Don't all commercial planes have this?

[–] darvocet@infosec.pub 13 points 7 months ago (2 children)

There are other ways to navigate and fly other than gps and it’s basically just as easy to do. It’s just not quite as accurate and relies on stations on the ground which have been decommissioned over the years as gps has become more prevalent. VOR to VOR flying airways and then using ILS type approaches as an example.

[–] _edge@discuss.tchncs.de 3 points 7 months ago (1 children)

VOR

Thinking about it: This can also be manipulated by an enemy on the ground...

[–] darvocet@infosec.pub 6 points 7 months ago

Well they are all radio signals even the ILS and localizers. In the US our 5G network interferes with radio altimeters. A person at home can spoof airplane traffic that would show up in cockpits. Bad actors could cause havoc anywhere.

[–] FlyingSquid@lemmy.world 1 points 7 months ago (1 children)

Would air traffic controllers be able to guide them via radar?

[–] darvocet@infosec.pub 4 points 7 months ago (1 children)

They could but you wouldn’t want to do that for all planes. Planes follow standard departure and approach paths so the controllers know where everyone is and should be going.

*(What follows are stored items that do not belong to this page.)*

-- ==== Sys2Proof/Syntax.lean ====
section
/-! DEFINITION. Sys2Proof/Syntax.lean: the commands of the block, one constructor per row of the spec's table of
operations and events. An operand carries what the environment supplies with the command. Three blocks, each in the
table's order: commands with operands, operations of the Mill, commands without operands; so the compiled form of as
many commands as possible has a constructor number within its limit. -/

namespace Sys2Proof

Moving a few planes around no biggie but if you’re doing radar vectors for everyone that will slow things down dramatically.

[–] FlyingSquid@lemmy.world 3 points 7 months ago

That makes sense. I was thinking more about emergencies because it says outages are almost daily, which means not consistent.

[–] Inductor@feddit.de 8 points 7 months ago* (last edited 7 months ago) (2 children)

They do, but compounding errors are always a problem with inertial navigation.

Instead of GPS, they can use fixed radio beacons like VOR and TACAN (which I think are both just US systems, but there are similar systems around the world and at major airports). This is basically the system that was in use before GPS.

EDIT: grammar

[–] maynarkh@feddit.nl 5 points 7 months ago

VOR is international, my local airport has one. TACAN is military only (though some can be used as a VOR by civilian aircraft), also international, and by the way originally British as per Wikipedia.

[–] spirinolas@lemmy.world 4 points 7 months ago* (last edited 7 months ago)

I understood everything in your comment! All those years playing FSX instead of going to school finally paid off!

[–] Carrolade@lemmy.world 1 points 7 months ago

I am not a pilot or aviation watcher, so I don't know. Makes sense.